▶ TASK ITEM
Once you have located the line containing "aad ++ zeros" in the material below, return it exactly along with each line after it through the line containing "registers (43_aead R194). -/".

▶ SUPPLIED DATA
-- Opening Marker --

-- ==== Sys2Proof/Machine/Aead.lean ====
section
/-! DEFINITION. The AEAD composer (spec 43_aead): the derived nonce, the one-time key, the authenticated byte string, the tag
and its comparison; then the meanings of CTX_INIT, CTX_DESTROY, SEAL, OPEN and of the five micro-operations. -/

namespace Sys2Proof.Machine

/-- The 96-bit sequence field: four zero bytes and the sequence number, big-endian (30_encoding R89). -/
def seqField (seq : BitVec 64) : Nonce := vecOf (zeros 4 ++ toBE seq.toNat 8) (by simp [zeros, toBE_length])

/-- `AEAD_NONCE(pre, seq)`, the one replaceable function of 43_aead R185 (e) (43_aead R184; D11, log 10). -/
@[irreducible] def deriveNonce (pre : Nonce) (seq : BitVec 64) : Nonce := xorVec pre (seqField seq)

/-- `AEAD_OTK(key, nonce)`: the first 32 bytes of keystream block 0 (43_aead R186). -/
@[irreducible] def deriveOtk (key : Key) (nonce : Nonce) : Otk := firstBytes 32 (cc20Block key 0 nonce) (by decide)

/-- `AEAD_MACDATA(aad, ct)`, the authenticated byte string (30_encoding R90, 43_aead R193). -/
def macData (aad ct : Bytes) : Bytes :=
  aad ++ zeros (padLen aad.length) ++ ct ++ zeros (padLen ct.length) ++ toLE aad.length 8 ++ toLE ct.length 8

/-- `AEAD_TAG(key, nonce, aad, ct)` (43_aead R194). -/
def recordTag (key : Key) (nonce : Nonce) (aad ct : Bytes) : Tag := poly1305Mac (deriveOtk key nonce) (macData aad ct)

/-- What AEAD_OTK does to the scratch registers: block 0 is made in W, S.otk takes its first half, and the scratch generator
is left at counter 1 (43_aead R186). -/
def Scratch.deriveOtk (sc : Scratch) (key : Key) (nonce : Nonce) : Scratch :=
  { sc.cc20Block key 0 nonce with otk := Machine.deriveOtk key nonce, ctr := 1, ovf := false }

/-- What AEAD_TAG does to the scratch registers (43_aead R194). -/
def Scratch.recordTag (sc : Scratch) (key : Key) (nonce : Nonce) (aad ct : Bytes) : Scratch :=
  let sc1 := sc.deriveOtk key nonce
  let sc2 := sc1.mac sc1.otk (macData aad ct)
  { sc2 with tag := polyTag sc2.acc sc2.s }

/-- What TAG_EQ does to the scratch registers (43_aead R196). -/
def Scratch.compareTags (sc : Scratch) (a b : Tag) : Scratch := { sc with diff := tagDiff a b }

/-- The ciphertext of OPEN's input: all but its last 16 bytes (43_aead R203). -/
def ciphertextOf (ctt : Bytes) : Bytes := memRead ctt 0 (ctt.length - 16)

/-- The received tag of OPEN's input: its last 16 bytes (43_aead R203). -/
def receivedTag (ctt : Bytes) (h : 16 ≤ ctt.length) : Tag :=
  vecOf (memRead ctt (ctt.length - 16) 16) (by simp [memRead]; omega)

/-- The buffer OPEN writes to: the destination, or the ciphertext buffer itself where it is null (20_memory R51, R57). -/
def openBuffer (dst : Option Bytes) (ctt : Bytes) : Bytes := dst.getD ctt

/-- That buffer after a wrong tag, by the parameter OPEN_FAIL_DST (43_aead R205; log 8). -/
def failedBuffer (choice : OpenFailDst) (dst : Option Bytes) (ctt : Bytes) : Bytes :=
  match choice with
  | .untouched => openBuffer dst ctt
  | .zeroed => memWrite (openBuffer dst ctt) 0 (zeros (ctt.length - 16))

/-- CTX_INIT (43_aead R180, R181). -/
def execCtxInit (key pre : Bytes) (s : State) : Out :=
  perform (.ctxInit key pre) s
    (checkLengths key pre (s.enter .check) fun key pre =>
      .next (State.replyCode { s with ctx := { valid := true, key := key, pre := pre } } .ok))

/-- CTX_DESTROY (43_aead R182). -/
def execCtxDestroy (s : State) : Out :=
  perform .ctxDestroy s
    (needContext s
      (.next (State.replyCode { s with ctx := { valid := false, key := zeroVec 32, pre := zeroVec 12 } } .ok)))

/-- SEAL (43_aead R199, R200): CHECK, NONCE, MASK, then OTK and MAC, RELEASE. -/
def execSealRecord (seq : BitVec 64) (aad plaintext : Bytes) (s : State) : Out :=
  perform (.sealRecord seq aad plaintext) s
    (needContext s
      (if plaintext.length > Config.maxMsg then .next (s.enter .check).takeCounterOverflow
      else
        let s1 := (s.enter .nonce).withScratch { s.scratch with nonce := deriveNonce s.ctx.pre seq }
        match (s1.enter .mask).scratch.ksXor s1.ctx.key s1.scratch.nonce 1 plaintext with
        | none => .next (s1.enter .mask).takeCounterOverflow
        | some (ct, sc) =>
          let s2 := ((s1.enter .otk).enter .mac).withScratch (sc.recordTag s1.ctx.key sc.nonce aad ct)
          .next ((s2.enter .release).reply
            { result := .ok, output := some (ct ++ s2.scratch.tag.toList), buffer := none })))

/-- OPEN (43_aead R199, R203 to R207): CHECK, NONCE, OTK and MAC, COMPARE, then FAIL, or MASK and RELEASE. -/
def execOpenRecord (seq : BitVec 64) (dst : Option Bytes) (aad ctt : Bytes) (s : State) : Out :=
  perform (.openRecord seq dst aad ctt) s
    (needContext s
      (if short : ctt.length < 16 then
        .next ((s.enter .check).reply { result := .malformedInput, output := none, buffer := some (openBuffer dst ctt) })
      else
        let ct := ciphertextOf ctt
        if ct.length > Config.maxMsg then .next (s.enter .check).takeCounterOverflow
        else
          let s1 := (s.enter .nonce).withScratch { s.scratch with nonce := deriveNonce s.ctx.pre seq }
          let s2 := ((s1.enter .otk).enter .mac).withScratch (s1.scratch.recordTag s1.ctx.key s1.scratch.nonce aad ct)
          let s3 := (s2.enter .compare).withScratch
            (s2.scratch.compareTags s2.scratch.tag (receivedTag ctt (Nat.le_of_not_lt short)))
          if s3.scratch.diff = 0 then
            match (s3.enter .mask).scratch.ksXor s3.ctx.key s3.scratch.nonce 1 ct with
            | none => .next (s3.enter .mask).takeCounterOverflow
            | some (pt, sc) =>
              .next (((s3.withScratch sc).enter .release).reply
                { result := .ok, output := some pt, buffer := some (memWrite (openBuffer dst ctt) 0 pt) })
          else
            .next ((s3.enter .fail).reply
              { result := .authenticationFailure, output := none
                buffer := some (failedBuffer Config.openFailDst dst ctt) })))

/-- AEAD_NONCE (43_aead R184). -/
def execAeadNonce (pre : Nonce) (seq : BitVec 64) (s : State) : Out :=
  perform (.aeadNonce pre seq) s (.next (s.deliver s.scratch (some (.bytes (deriveNonce pre seq).toList))))

/-- AEAD_OTK (43_aead R186). -/
def execAeadOtk (key : Key) (nonce : Nonce) (s : State) : Out :=
  perform (.aeadOtk key nonce) s
    (let sc := s.scratch.deriveOtk key nonce
    .next (s.deliver sc (some (.bytes sc.otk.toList))))

/-- AEAD_MACDATA (43_aead R193). -/
def execAeadMacdata (aad ct : Bytes) (s : State) : Out :=
  perform (.aeadMacdata aad ct) s (.next (s.deliver s.scratch (some (.bytes (macData aad ct)))))

/-- AEAD_TAG (43_aead R194). -/
def execAeadTag (key : Key) (nonce : Nonce) (aad ct : Bytes) (s : State) : Out :=
  perform (.aeadTag key nonce aad ct) s
    (let sc := s.scratch.recordTag key nonce aad ct
    .next (s.deliver sc (some (.bytes sc.tag.toList))))

/-- TAG_EQ (43_aead R196): equal exactly when S.diff is 0. -/
def execTagEq (a b : Tag) (s : State) : Out :=
  perform (.tagEq a b) s
    (let sc := s.scratch.compareTags a b
    .next (s.deliver sc (some (.verdict (decide (sc.diff = 0))))))

end Sys2Proof.Machine
end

-- Closing Marker --

▶ EXERCISE ANSWER
  aad ++ zeros (padLen aad.length) ++ ct ++ zeros (padLen ct.length) ++ toLE aad.length 8 ++ toLE ct.length 8

/-- `AEAD_TAG(key, nonce, aad, ct)` (43_aead R194). -/
def recordTag (key : Key) (nonce : Nonce) (aad ct : Bytes) : Tag := poly1305Mac (deriveOtk key nonce) (macData aad ct)

/-- What AEAD_OTK does to the scratch registers: block 0 is made in W, S.otk takes its first half, and the scratch generator
is left at counter 1 (43_aead R186). -/
def Scratch.deriveOtk (sc : Scratch) (key : Key) (nonce : Nonce) : Scratch :=
  { sc.cc20Block key 0 nonce with otk := Machine.deriveOtk key nonce, ctr := 1, ovf := false }

/-- What AEAD_TAG does to the scratch registers (43_aead R194). -/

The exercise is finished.